Perry has two sons, so either Brandon or Cory said, “We don’t want her here.”
“You’ve all been clear on that, but the vote is final,” Perry said. “Now, let’s tend to our guests.”
I heard something thud on the dirt floor as I hurried away from the pantry. I stood just outside the shed and extended my arm and moved my cell phone through the air, pretending to scout for a signal while I waited for Perry and his son to emerge. I wanted to see which one he had argued with. Cory is the younger son and has always been a bit of a lamb chop, but Brandon butts heads with Perry over everything from how to water the crops to what price to charge for cauliflower at the farmers’ markets.
Discovering which one of the Vaughn boys had a problem with Dana being president of the Friends wouldn’t affect my life one way or another, but it gratified me to know that I wasn’t the only child who wanted to discuss family business matters at the wrong moment. Even though I had traded a paycheck from Markham’s for one from the Travis County Health Department two and a half years ago, I will always be part of our restaurant.
Perry came out of the pantry and smiled when he saw me. “Are you surprise inspecting private parties now?”
I shook his righteously calloused hand. “I’m just here for Dana’s cooking.”
“Did you hear?” he asked. “She’s the new president of the Friends.”

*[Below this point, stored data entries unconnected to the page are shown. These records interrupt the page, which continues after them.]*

-- ==== Sys2Proof/Machine/Tables.lean ====
section
/-! DEFINITION. The nine tables (09, R178, R179): the form of TABLE_WRITE and TABLE_READ, and each owner's checks and effects. The
entry layouts are those of log 7. -/

namespace Sys2Proof.Machine

/-! ## The form of a table frame (R178) -/

/-- What a TABLE_WRITE payload is: an unknown table, a payload that does not fit, or its first index and entries (R178). -/
inductive TableWrite where
  | unknown
  | malformed
  | entries (first : Nat) (es : List (List Byte))
deriving DecidableEq, Repr

/-- The form check of a TABLE_WRITE (R178). -/
def readTableWrite (p : List Byte) : TableWrite :=
  match readTableHead p with
  | none => .malformed
  | some h =>
    match tableForm h.table with
    | none => .unknown
    | some (len, most) =>
      if h.count = 0 ∨ most < h.count ∨ p.length ≠ 4 + h.count * len then .malformed
      else .entries h.first (pieces len h.count (p.drop 4))

/-- Entries with their consecutive indices (R178). -/
def numbered {α : Type} : Nat → List α → List (Nat × α)
  | _, [] => []
  | n, a :: rest => (n, a) :: numbered (n + 1) rest

/-- Every entry parsed and in range, or the index of the first that fails. -/
def readAll {α : Type} (read : Nat → List Byte → Option α) : List (Nat × List Byte) → Except Nat (List (Nat × α))
  | [] => .ok []
  | (i, e) :: rest =>
    match read i e with
    | none => .error i
    | some a =>
      match readAll read rest with
      | .ok as => .ok ((i, a) :: as)
      | .error j => .error j

/-- A TABLE_WRITE for an owner: the answers of the form check, or the owner's judgment (R178). -/
def serveTable (owner : Frame → Nat → List (List Byte) → Part → Part) (f : Frame) (p : Part) : Part :=
  match readTableWrite f.payload with
  | .unknown => p.refuse f .badValue []
  | .malformed => p.refuse f .malformed []
  | .entries first es => owner f first es p

/-- A table writable in STARTUP: WRONG_MODE elsewhere, the whole frame's values checked, then the owner's effect, then OK. -/
def ownerStartup {α : Type} (read : Nat → List Byte → Option α) (apply : List (Nat × α) → Part → Part) (f : Frame)
    (first : Nat) (es : List (List Byte)) (p : Part) : Part :=
  if p.mgmt.mode ≠ .startup then p.wrongMode f
  else
    match readAll read (numbered first es) with
    | .error i => p.refuseAt f .badValue i
    | .ok as => (apply as p).ok f []

/-! ## The crane table (R1, R2) -/

/-- A crane table entry in 30 bytes, the fields in the order of R1 (log 7). -/
def CraneEntry.bytes (e : CraneEntry) : List Byte :=
  le 1 (bit 0 e.configured) ++ le 2 e.westExt ++ le 2 e.eastExt ++ le 2 e.margin ++ le 2 e.reaction ++ le 2 e.decel
    ++ le 2 e.vmax ++ le 2 e.yMin ++ le 2 e.yMax ++ le 2 e.zSafe ++ le 3 e.parkX ++ le 2 e.parkY ++ le 1 (bit 0 e.giveWay)
    ++ le 1 e.dflt.code ++ le 2 e.tong ++ le 2 e.tolerance

/-- The ranges of R1. -/
def CraneEntry.inRange (e : CraneEntry) : Bool :=
  decide (e.westExt ≤ 20000) && decide (e.eastExt ≤ 20000) && decide (e.margin ≤ 5000) && decide (e.reaction ≤ 2000)
    && decide (100 ≤ e.decel) && decide (e.decel ≤ 2000) && decide (100 ≤ e.vmax) && decide (e.vmax ≤ 4095)
    && decide (e.yMin ≤ e.yMax) && decide (e.zSafe ≤ 16383) && decide (e.parkX ≤ 262143) && decide (e.tolerance ≤ 2000)

/-- A crane table entry as a frame carries it; none when its class names none. A yes/no byte is read by its bit 0 and is never out of
range, a DESIGN CHOICE (log 7). -/
def parseCraneEntry (b : List Byte) : Option CraneEntry :=
  match readClass (field b 25 1) with
  | some (some cls) =>
    some { configured := flag b 0 0, westExt := field b 1 2, eastExt := field b 3 2, margin := field b 5 2,
           reaction := field b 7 2, decel := field b 9 2, vmax := field b 11 2, yMin := field b 13 2,
           yMax := field b 15 2, zSafe := field b 17 2, parkX := field b 19 3, parkY := field b 22 2,
           giveWay := flag b 24 0, dflt := cls, tong := field b 26 2, tolerance := field b 28 2 }
  | _ => none

/-- A crane table entry with its index checked (R2). -/
def readCraneEntry (i : Nat) (b : List Byte) : Option CraneEntry :=
  if i < 4 then (parseCraneEntry b).filter CraneEntry.inRange else none

/-- The fault mark of a line is cleared (R72). -/
def Part.clearFault (p : Part) (n : Nat) : Part :=
  { p with lines := match p.lines.output n with
      | some o => p.lines.setOutput n { o with fault := false }
      | none => p.lines }

/-- The part with a crane's table entry replaced. -/
def Part.setEntry (p : Part) (c : Fin 4) (e : CraneEntry) : Part :=
  { p with tracker := { p.tracker with entries := p.tracker.entries.set c e } }

/-- A crane entry changes its configured field: record, hook, latch and order return to their first state, every pair mark is
cleared, and a crane that becomes configured receives STARTUP (R2, R54, R67, R69, R72, R95). -/
def Part.craneChanged (p : Part) (c : Fin 4) (e : CraneEntry) : Part :=
  let p := (p.setEntry c e).setRecord c CraneRecord.reset
  let p := ((p.resetHook c).emptyLatch c).setOrder c none
  let p := { p with tracker := { p.tracker with crossed := Vector.replicate 4 false } }
  if e.configured then p.requestStop c .startup none else p.clearFault c.val

/-- A crane table entry is applied (R2). -/
def applyCraneEntry (i : Nat) (e : CraneEntry) (p : Part) : Part :=
  match craneOf i with
  | none => p
  | some c => if e.configured = (p.entry c).configured then p.setEntry c e else p.craneChanged c e

/-- A TABLE_WRITE of the crane table (R2). -/
def serveCraneTable : Frame → Part → Part :=
  serveTable (ownerStartup readCraneEntry fun es p => es.foldl (fun p e => applyCraneEntry e.1 e.2 p) p)

/-! ## The zone table (R23) -/

/-- A zone table entry (R23). -/
structure ZoneEntry where
  defined : Bool
  start : Nat
  cap : Nat
  loaded : Bool
  bay : Option (Fin 6)
deriving DecidableEq, Repr

/-- The table entry of a zone (R23). -/
def Zone.entry (z : Zone) : ZoneEntry := ⟨z.defined, z.start, z.cap, z.loaded, z.bay⟩

/-- A zone table entry in 7 bytes, the fields in the order of R23; the last byte holds loaded passage in bit 0 and the bay
reference above it, 127 when absent, so that eight entries fit a frame (R178, log 7). -/
def ZoneEntry.bytes (e : ZoneEntry) : List Byte :=
  le 1 (bit 0 e.defined) ++ le 3 e.start ++ le 2 e.cap ++ le 1 (bit 0 e.loaded + 2 * e.bay.elim 127 Fin.val)

/-- A zone table entry with its index and fields checked (R23). -/
def readZoneEntry (i : Nat) (b : List Byte) : Option ZoneEntry :=
  let bay := field b 6 1 / 2
  if i < 32 ∧ field b 1 3 ≤ 262143 ∧ field b 4 2 ≤ 4095 ∧ (bay < 6 ∨ bay = 127) then
    some ⟨flag b 0 0, field b 1 3, field b 4 2, flag b 6 0, bayOf bay⟩
  else none

/-- A zone with its table entry replaced: a zone that is defined before and after keeps its dynamic state, any other starts
afresh (R23). -/
def Zone.withEntry (z : Zone) (e : ZoneEntry) : Zone :=
  let base := if z.defined && e.defined then z else Zone.reset
  { base with defined := e.defined, start := e.start, cap := e.cap, loaded := e.loaded, bay := e.bay }

/-- A TABLE_WRITE of the zone table (R23). -/
def serveZoneTable : Frame → Part → Part :=
  serveTable (ownerStartup readZoneEntry fun es p =>
    es.foldl (fun p e => p.setZone e.1 ((p.zone e.1).withEntry e.2)) p)

/-! ## The entry table (R51) -/

/-- An entry point in 8 bytes (R51, log 7). -/
def EntryPoint.bytes (e : EntryPoint) : List Byte := le 1 (bit 0 e.defined) ++ le 3 e.x ++ le 2 e.y ++ le 2 e.z

/-- An entry point with its index and fields checked (R51). -/
def readEntryPoint (i : Nat) (b : List Byte) : Option EntryPoint :=
  if i < 4 ∧ field b 1 3 ≤ 262143 ∧ field b 6 2 ≤ 16383 then some ⟨flag b 0 0, field b 1 3, field b 4 2, field b 6 2⟩
  else none

/-- An entry point is written (R51). -/
def applyEntryPoint (i : Nat) (e : EntryPoint) (p : Part) : Part :=
  match craneOf i with
  | none => p
  | some k => { p with gate := { p.gate with entryPoints := p.gate.entryPoints.set k e } }

/-- A TABLE_WRITE of the entry table (R51). -/
def serveEntryTable : Frame → Part → Part :=
  serveTable (ownerStartup readEntryPoint fun es p => es.foldl (fun p e => applyEntryPoint e.1 e.2 p) p)

/-! ## The block table (R97) -/

/-- A block table entry in 8 bytes (R97, log 7). -/
def Block.bytes (b : Block) : List Byte := le 1 (bit 0 b.defined) ++ le 4 b.limit ++ le 1 b.cost ++ le 2 b.overhang

/-- A block table entry with its index and fields checked (R97). -/
def readBlock (i : Nat) (b : List Byte) : Option (Fin 8 × Block) :=
  if h : i < 8 then
    if field b 6 2 ≤ 2000 then some (⟨i, h⟩, ⟨flag b 0 0, field b 1 4, field b 5 1, field b 6 2⟩) else none
  else none

/-- A block to which a defined slot belongs (R97). -/
def SlotMap.blockUsed (m : SlotMap) (b : Fin 8) : Bool := m.slots.any fun e => e.2.geo.block == b

/-- Why a block table entry is not applied: WRONG_MODE stands for the answer of that name (R97). -/
def Part.blockCheck (p : Part) (k : Fin 8) (b : Block) : Option Reason :=
  let old := p.slots.blocks[k]
  if p.mgmt.mode ≠ .startup ∧ b.defined ≠ old.defined then some .wrongMode
  else if old.defined && !b.defined && p.slots.blockUsed k then some .inUse
  else if b.limit < p.slots.committedSum k then some .floorLimit
  else none

/-- The first entry of a block write that fails, with its reason (R97). -/
def Part.blockFailure (p : Part) : List (Nat × List Byte) → Option (Reason × Nat)
  | [] => none
  | (i, e) :: rest =>
    match readBlock i e with
    | none => some (.badValue, i)
    | some (k, b) =>
      match p.blockCheck k b with
      | some r => some (r, i)
      | none => Part.blockFailure p rest

/-- A block table entry is applied (R97). -/
def applyBlock (i : Nat) (e : List Byte) (m : SlotMap) : SlotMap :=
  match readBlock i e with
  | some (k, b) => { m with blocks := m.blocks.set k b }
  | none => m

/-- The block table's owner (R97). -/
def ownerBlocks (f : Frame) (first : Nat) (es : List (List Byte)) (p : Part) : Part :=
  match p.blockFailure (numbered first es) with
  | some (.wrongMode, _) => p.wrongMode f
  | some (r, i) => p.refuseAt f r i
  | none => (p.onSlots fun m => (numbered first es).foldl (fun m e => applyBlock e.1 e.2 m) m).ok f []

/-- A TABLE_WRITE of the block table (R97). -/
def serveBlockTable : Frame → Part → Part := serveTable ownerBlocks

/-! ## The slot geometry table (R99) -/

/-- The supports of a tier as two numbers, 0 for tier 1. -/
def Tier.supports (t : Tier) : Nat × Nat :=
  match t with
  | .floor => (0, 0)
  | .upper a b => (a, b)

/-- A slot geometry entry with its index in 21 bytes (R99, log 7); an undefined slot has zeros after its index. -/
def geometryBytes (i : Nat) (g : Option Geometry) : List Byte :=
  match g with
  | none => le 2 i ++ le 19 0
  | some g =>
    le 2 i ++ le 1 1 ++ le 1 g.block.val ++ le 1 g.row ++ le 1 (if g.tier.ground then 1 else 2) ++ le 3 g.x ++ le 2 g.y
      ++ le 2 g.z ++ le 2 g.tier.supports.1 ++ le 2 g.tier.supports.2 ++ le 2 g.maxDiameter ++ le 2 g.maxWidth

/-- The tier of a slot geometry entry with its supports in range (R99). -/
def readTier (b : List Byte) : Option Tier :=
  match field b 5 1 with
  | 1 => some .floor
  | 2 => if field b 13 2 < 1536 ∧ field b 15 2 < 1536 then some (.upper (field b 13 2) (field b 15 2)) else none
  | _ => none

/-- A slot geometry entry with every field in range: its index, and its geometry or that it marks its slot undefined (R99). -/
def readGeometry (b : List Byte) : Option (Nat × Option Geometry) :=
  let i := field b 0 2
  if 1536 ≤ i then none
  else if !flag b 2 0 then some (i, none)
  else if h : field b 3 1 < 8 then
    match readTier b with
    | none => none
    | some tier =>
      if field b 4 1 ≤ 15 ∧ field b 6 3 ≤ 262143 ∧ field b 11 2 ≤ 16383 ∧ 1 ≤ field b 17 2 ∧ 1 ≤ field b 19 2 then
        some (i, some ⟨⟨field b 3 1, h⟩, field b 4 1, tier, field b 6 3, field b 9 2, field b 11 2, field b 17 2,
          field b 19 2⟩)
      else none
  else none

/-- Every entry of a geometry write, or the index of the first out of range (R99). -/
def readGeometries : List (List Byte) → Except Nat (List (Nat × Option Geometry))
  | [] => .ok []
  | e :: rest =>
    match readGeometry e with
    | none => .error (field e 0 2)
    | some g =>
      match readGeometries rest with
      | .ok gs => .ok (g :: gs)
      | .error i => .error i

/-- A geometry entry is applied: a new slot starts FREE, a redefined one keeps its state, an undefined one loses its contents
(R99). Of two entries of one frame for the same slot the later decides, a DESIGN CHOICE (log 43). -/
def SlotMap.applyGeometry (m : SlotMap) (e : Nat × Option Geometry) : SlotMap :=
  match e.2 with
  | none => { m with slots := slotDrop e.1 m.slots }
  | some g =>
    match m.slot e.1 with
    | some s => { m with slots := slotPut e.1 { s with geo := g } m.slots }
    | none => { m with slots := slotPut e.1 ⟨g, .free⟩ m.slots }

/-- A support is a defined tier-1 slot of the same block and row (R99). -/
def SlotMap.carries (m : SlotMap) (g : Geometry) (i : Nat) : Bool :=
  (m.slot i).any fun s => s.geo.tier.ground && s.geo.block == g.block && s.geo.row == g.row

/-- A slot's supports are sound (R99). -/
def SlotMap.sound (m : SlotMap) (s : Slot) : Bool :=
  match s.geo.tier with
  | .floor => true
  | .upper a b => a != b && m.carries s.geo a && m.carries s.geo b

/-- A slot's contents let its geometry change: undefined, FREE or BLOCKED (R99). -/
def SlotMap.changeable (m : SlotMap) (i : Nat) : Bool :=
  (m.slot i).all fun s => s.contents == .free || s.contents == .blocked

/-- The slot geometry table's owner: the frame is checked whole, and then each entry is applied (R99). The entries are applied in the
frame's order, which matters only for a frame that names a slot twice, a DESIGN CHOICE (log 43). -/
def ownerGeometry (f : Frame) (_first : Nat) (es : List (List Byte)) (p : Part) : Part :=
  if p.mgmt.mode ≠ .startup then p.wrongMode f
  else
    match readGeometries es with
    | .error i => p.refuseAt f .badValue i
    | .ok gs =>
      match gs.find? fun e => e.2.any fun g => !p.slots.blocks[g.block].defined with
      | some e => p.refuseAt f .badValue e.1
      | none =>
        match gs.find? fun e => !p.slots.changeable e.1 with
        | some e => p.refuseAt f .inUse e.1
        | none =>
          let m := gs.foldl SlotMap.applyGeometry p.slots
          match m.slots.find? fun e => !m.sound e.2 with
          | some e => p.refuseAt f .badValue e.1
          | none => { p with slots := m }.ok f []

“Yes, I came early for the tour,” I said. “I think she’ll make a good leader.”
&nbs
p; “Me too.”
“What did you say to Nina a few minutes ago to get her back to her table?”
“I told her we’re making a big announcement at the end of dinner that she won’t want to miss.”
“What’s that?”
He laughed. “You’ll have to find out with everyone else.” He rolled his wrist to look at his watch. “I haven’t seen Mitch.”

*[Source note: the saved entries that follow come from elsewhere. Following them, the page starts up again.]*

-- ==== Sys2Proof/Machine/Core.lean ====
section
/-! DEFINITION. The machine for the host. -/

def Sys2Proof.core : Host.Core :=
  { State := Sys2Proof.Machine.State, Fault := Sys2Proof.Machine.Fault,
    Refusal := Sys2Proof.Machine.Refusal, step := Sys2Proof.Machine.step, reset := Sys2Proof.Machine.State.reset }
end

“No one has, except the golf staff at the SNOBS club.” I held up my phone. “I’m fixin’ to hit redial for the twenty-seventh time tonight.”
“I’ll leave you to it while I check on the vittles,” Perry said. He has a master’s degree in horticulture, so the simple farmer talk is just for show.
Mitch answered on the fifth ring. “Hi, honey.”
“You were supposed to be here an hour ago,” I said.
“I’ll be there soon.”
“Do we have a family crest? Because that should be our motto.”
“Save me a glass of wine,” he said. “Without the H.”
“I’m not whining, Daddy. I—”
“We’re almost finished,” he said, then hung up.
Aside from Mitch, we were still missing three other dinner companions. I scrolled through my contacts until I got to Ursula’s name at the bottom of the list, then thought better of calling her. As a professional chef, she’s more precisely aware of timing than the guy who sets Greenwich Mean Time, and she knew exactly when the dinner started. Plus, I don’t much like her. The main reason I quit my family’s restaurant is because Mitch had forced me to share chef duties with her. After seven months of her grouchiness, unpredictability, and tantrums, I had to decide between permanently maiming her or disappointing my father. The decision was harder than it should have been.
It would be pointless to call Trevor because he’s always set to Ursula Mean Time. And I knew that Drew would arrive as soon as he could.
I closed my phone and peeked into the storage pantry. Except for the shelves stocked with natural soil enhancers, small garden implements, and other supplies, it was empty. Whoever Perry argued with must have slipped out while my back was turned.